• Instructions for the task: Starting at the line that holds "w s).res = s.res := rfl" and stopping at the line that holds "w s).buf = s.buf := rfl", restate the records below word for word, with both of those lines included.

[Data records]

-- ==== Sys2Proof/Laws/State.lean ====
section
/-! SUPPORT. Each named update of the state, field by field, so that no later proof unfolds a record update. -/

namespace Sys2Proof.Machine

@[simp] theorem State.startCommand_irqEn (w : Word) (s : State) : (State.startCommand w s).irqEn = s.irqEn := rfl
@[simp] theorem State.startCommand_busy (w : Word) (s : State) : (State.startCommand w s).busy = true := rfl
@[simp] theorem State.startCommand_err (w : Word) (s : State) : (State.startCommand w s).err = false := rfl
@[simp] theorem State.startCommand_matched (w : Word) (s : State) : (State.startCommand w s).matched = false := rfl
@[simp] theorem State.startCommand_cmd (w : Word) (s : State) : (State.startCommand w s).cmd = w := rfl
@[simp] theorem State.startCommand_errcode (w : Word) (s : State) : (State.startCommand w s).errcode = 0 := rfl
@[simp] theorem State.startCommand_done (w : Word) (s : State) : (State.startCommand w s).done = false := rfl
@[simp] theorem State.startCommand_wign (w : Word) (s : State) : (State.startCommand w s).wign = s.wign := rfl
@[simp] theorem State.startCommand_regs (w : Word) (s : State) : (State.startCommand w s).regs = s.regs := rfl
@[simp] theorem State.startCommand_res (w : Word) (s : State) : (State.startCommand w s).res = s.res := rfl
@[simp] theorem State.startCommand_key (w : Word) (s : State) : (State.startCommand w s).key = s.key := rfl
@[simp] theorem State.startCommand_buf (w : Word) (s : State) : (State.startCommand w s).buf = s.buf := rfl
@[simp] theorem State.startCommand_snap (w : Word) (s : State) : (State.startCommand w s).snap = some s.liveInputs := rfl
@[simp] theorem State.startCommand_rstN (w : Word) (s : State) : (State.startCommand w s).rstN = s.rstN := rfl
@[simp] theorem State.startCommand_inputs (w : Word) (s : State) : (State.startCommand w s).inputs = s.inputs := rfl
@[simp] theorem State.startCommand_port (w : Word) (s : State) : (State.startCommand w s).port = s.port := rfl

@[simp] theorem State.commit_irqEn (c : Commit) (s : State) : (State.commit c s).irqEn = s.irqEn := rfl
@[simp] theorem State.commit_busy (c : Commit) (s : State) : (State.commit c s).busy = false := rfl
@[simp] theorem State.commit_err (c : Commit) (s : State) : (State.commit c s).err = s.err := rfl
@[simp] theorem State.commit_matched (c : Commit) (s : State) : (State.commit c s).matched = c.matched.getD s.matched := rfl
@[simp] theorem State.commit_cmd (c : Commit) (s : State) : (State.commit c s).cmd = s.cmd := rfl
@[simp] theorem State.commit_errcode (c : Commit) (s : State) : (State.commit c s).errcode = s.errcode := rfl
@[simp] theorem State.commit_done (c : Commit) (s : State) : (State.commit c s).done = true := rfl
@[simp] theorem State.commit_wign (c : Commit) (s : State) : (State.commit c s).wign = s.wign := rfl
@[simp] theorem State.commit_regs (c : Commit) (s : State) : (State.commit c s).regs = s.regs := rfl
@[simp] theorem State.commit_res (c : Commit) (s : State) : (State.commit c s).res = c.applyRes s.res := rfl
@[simp] theorem State.commit_key (c : Commit) (s : State) : (State.commit c s).key = s.key := rfl
@[simp] theorem State.commit_buf (c : Commit) (s : State) : (State.commit c s).buf = c.applyMem s.buf := rfl
@[simp] theorem State.commit_snap (c : Commit) (s : State) : (State.commit c s).snap = none := rfl
@[simp] theorem State.commit_rstN (c : Commit) (s : State) : (State.commit c s).rstN = s.rstN := rfl
@[simp] theorem State.commit_inputs (c : Commit) (s : State) : (State.commit c s).inputs = s.inputs := rfl
@[simp] theorem State.commit_port (c : Commit) (s : State) : (State.commit c s).port = s.port := rfl

@[simp] theorem State.raiseError_irqEn (e : ErrorCode) (s : State) : (State.raiseError e s).irqEn = s.irqEn := rfl
@[simp] theorem State.raiseError_busy (e : ErrorCode) (s : State) : (State.raiseError e s).busy = false := rfl
@[simp] theorem State.raiseError_err (e : ErrorCode) (s : State) : (State.raiseError e s).err = true := rfl
@[simp] theorem State.raiseError_matched (e : ErrorCode) (s : State) : (State.raiseError e s).matched = s.matched := rfl
@[simp] theorem State.raiseError_cmd (e : ErrorCode) (s : State) : (State.raiseError e s).cmd = s.cmd := rfl
@[simp] theorem State.raiseError_errcode (e : ErrorCode) (s : State) : (State.raiseError e s).errcode = e.code := rfl
@[simp] theorem State.raiseError_done (e : ErrorCode) (s : State) : (State.raiseError e s).done = true := rfl
@[simp] theorem State.raiseError_wign (e : ErrorCode) (s : State) : (State.raiseError e s).wign = s.wign := rfl
@[simp] theorem State.raiseError_regs (e : ErrorCode) (s : State) : (State.raiseError e s).regs = s.regs := rfl
@[simp] theorem State.raiseError_res (e : ErrorCode) (s : State) : (State.raiseError e s).res = s.res := rfl
@[simp] theorem State.raiseError_key (e : ErrorCode) (s : State) : (State.raiseError e s).key = s.key := rfl
@[simp] theorem State.raiseError_buf (e : ErrorCode) (s : State) : (State.raiseError e s).buf = s.buf := rfl
@[simp] theorem State.raiseError_snap (e : ErrorCode) (s : State) : (State.raiseError e s).snap = none := rfl
@[simp] theorem State.raiseError_rstN (e : ErrorCode) (s : State) : (State.raiseError e s).rstN = s.rstN := rfl
@[simp] theorem State.raiseError_inputs (e : ErrorCode) (s : State) : (State.raiseError e s).inputs = s.inputs := rfl
@[simp] theorem State.raiseError_port (e : ErrorCode) (s : State) : (State.raiseError e s).port = s.port := rfl

@[simp] theorem State.resetBlock_irqEn (s : State) : (State.resetBlock s).irqEn = false := rfl
@[simp] theorem State.resetBlock_busy (s : State) : (State.resetBlock s).busy = false := rfl
@[simp] theorem State.resetBlock_err (s : State) : (State.resetBlock s).err = false := rfl
@[simp] theorem State.resetBlock_matched (s : State) : (State.resetBlock s).matched = false := rfl
@[simp] theorem State.resetBlock_cmd (s : State) : (State.resetBlock s).cmd = 0 := rfl
@[simp] theorem State.resetBlock_errcode (s : State) : (State.resetBlock s).errcode = 0 := rfl
@[simp] theorem State.resetBlock_done (s : State) : (State.resetBlock s).done = false := rfl
@[simp] theorem State.resetBlock_wign (s : State) : (State.resetBlock s).wign = false := rfl
@[simp] theorem State.resetBlock_regs (s : State) : (State.resetBlock s).regs = OperandRegs.atReset := rfl
@[simp] theorem State.resetBlock_res (s : State) : (State.resetBlock s).res = ResultRegs.atReset := rfl
@[simp] theorem State.resetBlock_key (s : State) : (State.resetBlock s).key = Vector.replicate 8 0 := rfl
@[simp] theorem State.resetBlock_buf (s : State) : (State.resetBlock s).buf = [] := rfl
@[simp] theorem State.resetBlock_snap (s : State) : (State.resetBlock s).snap = none := rfl
@[simp] theorem State.resetBlock_rstN (s : State) : (State.resetBlock s).rstN = s.rstN := rfl
@[simp] theorem State.resetBlock_inputs (s : State) : (State.resetBlock s).inputs = s.inputs := rfl
@[simp] theorem State.resetBlock_port (s : State) : (State.resetBlock s).port = s.port := rfl

@[simp] theorem State.powerOnReset_irqEn (level : Bool) (s : State) : (State.powerOnReset level s).irqEn = false := rfl
@[simp] theorem State.powerOnReset_busy (level : Bool) (s : State) : (State.powerOnReset level s).busy = false := rfl
@[simp] theorem State.powerOnReset_err (level : Bool) (s : State) : (State.powerOnReset level s).err = false := rfl
@[simp] theorem State.powerOnReset_matched (level : Bool) (s : State) : (State.powerOnReset level s).matched = false := rfl
@[simp] theorem State.powerOnReset_cmd (level : Bool) (s : State) : (State.powerOnReset level s).cmd = 0 := rfl
@[simp] theorem State.powerOnReset_errcode (level : Bool) (s : State) : (State.powerOnReset level s).errcode = 0 := rfl
@[simp] theorem State.powerOnReset_done (level : Bool) (s : State) : (State.powerOnReset level s).done = false := rfl
@[simp] theorem State.powerOnReset_wign (level : Bool) (s : State) : (State.powerOnReset level s).wign = false := rfl
@[simp] theorem State.powerOnReset_regs (level : Bool) (s : State) : (State.powerOnReset level s).regs = OperandRegs.atReset := rfl
@[simp] theorem State.powerOnReset_res (level : Bool) (s : State) : (State.powerOnReset level s).res = ResultRegs.atReset := rfl
@[simp] theorem State.powerOnReset_key (level : Bool) (s : State) : (State.powerOnReset level s).key = Vector.replicate 8 0 := rfl
@[simp] theorem State.powerOnReset_buf (level : Bool) (s : State) : (State.powerOnReset level s).buf = [] := rfl
@[simp] theorem State.powerOnReset_snap (level : Bool) (s : State) : (State.powerOnReset level s).snap = none := rfl
@[simp] theorem State.powerOnReset_rstN (level : Bool) (s : State) : (State.powerOnReset level s).rstN = level := rfl
@[simp] theorem State.powerOnReset_inputs (level : Bool) (s : State) : (State.powerOnReset level s).inputs = s.inputs := rfl
@[simp] theorem State.powerOnReset_port (level : Bool) (s : State) : (State.powerOnReset level s).port = .quiet := rfl

@[simp] theorem State.writeEvt_irqEn (v : Word) (s : State) : (State.writeEvt v s).irqEn = s.irqEn := rfl
@[simp] theorem State.writeEvt_busy (v : Word) (s : State) : (State.writeEvt v s).busy = s.busy := rfl
@[simp] theorem State.writeEvt_err (v : Word) (s : State) : (State.writeEvt v s).err = s.err := rfl
@[simp] theorem State.writeEvt_matched (v : Word) (s : State) : (State.writeEvt v s).matched = s.matched := rfl
@[simp] theorem State.writeEvt_cmd (v : Word) (s : State) : (State.writeEvt v s).cmd = s.cmd := rfl
@[simp] theorem State.writeEvt_errcode (v : Word) (s : State) : (State.writeEvt v s).errcode = s.errcode := rfl
@[simp] theorem State.writeEvt_done (v : Word) (s : State) : (State.writeEvt v s).done = clearedBy s.done (v.getLsbD 0) := rfl
@[simp] theorem State.writeEvt_wign (v : Word) (s : State) : (State.writeEvt v s).wign = clearedBy s.wign (v.getLsbD 1) := rfl
@[simp] theorem State.writeEvt_regs (v : Word) (s : State) : (State.writeEvt v s).regs = s.regs := rfl
@[simp] theorem State.writeEvt_res (v : Word) (s : State) : (State.writeEvt v s).res = s.res := rfl
@[simp] theorem State.writeEvt_key (v : Word) (s : State) : (State.writeEvt v s).key = s.key := rfl
@[simp] theorem State.writeEvt_buf (v : Word) (s : State) : (State.writeEvt v s).buf = s.buf := rfl
@[simp] theorem State.writeEvt_snap (v : Word) (s : State) : (State.writeEvt v s).snap = s.snap := rfl
@[simp] theorem State.writeEvt_rstN (v : Word) (s : State) : (State.writeEvt v s).rstN = s.rstN := rfl
@[simp] theorem State.writeEvt_inputs (v : Word) (s : State) : (State.writeEvt v s).inputs = s.inputs := rfl
@[simp] theorem State.writeEvt_port (v : Word) (s : State) : (State.writeEvt v s).port = s.port := rfl

/-- A soft reset is the reset of the block (R140). -/
@[simp] theorem State.softReset_eq (s : State) : s.softReset = s.resetBlock := rfl

@[simp] theorem State.liveInputs_regs (s : State) : s.liveInputs.regs = s.regs := rfl
@[simp] theorem State.liveInputs_key (s : State) : s.liveInputs.key = s.key := rfl
@[simp] theorem State.liveInputs_buf (s : State) : s.liveInputs.buf = s.buf := rfl

/-- A command that has just started reads the inputs as they stood at the CMD write (R55). -/
@[simp] theorem State.operands_startCommand (w : Word) (s : State) : (State.startCommand w s).operands = s.liveInputs := rfl

/-- With no snapshot held, the inputs are those that stand (R55). -/
theorem State.operands_of_snap_none {s : State} (h : s.snap = none) : s.operands = s.liveInputs := by
  simp [State.operands, h]

end Sys2Proof.Machine
end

[/Data records]

• Task response:
@[simp] theorem State.startCommand_res (w : Word) (s : State) : (State.startCommand w s).res = s.res := rfl
@[simp] theorem State.startCommand_key (w : Word) (s : State) : (State.startCommand w s).key = s.key := rfl
@[simp] theorem State.startCommand_buf (w : Word) (s : State) : (State.startCommand w s).buf = s.buf := rfl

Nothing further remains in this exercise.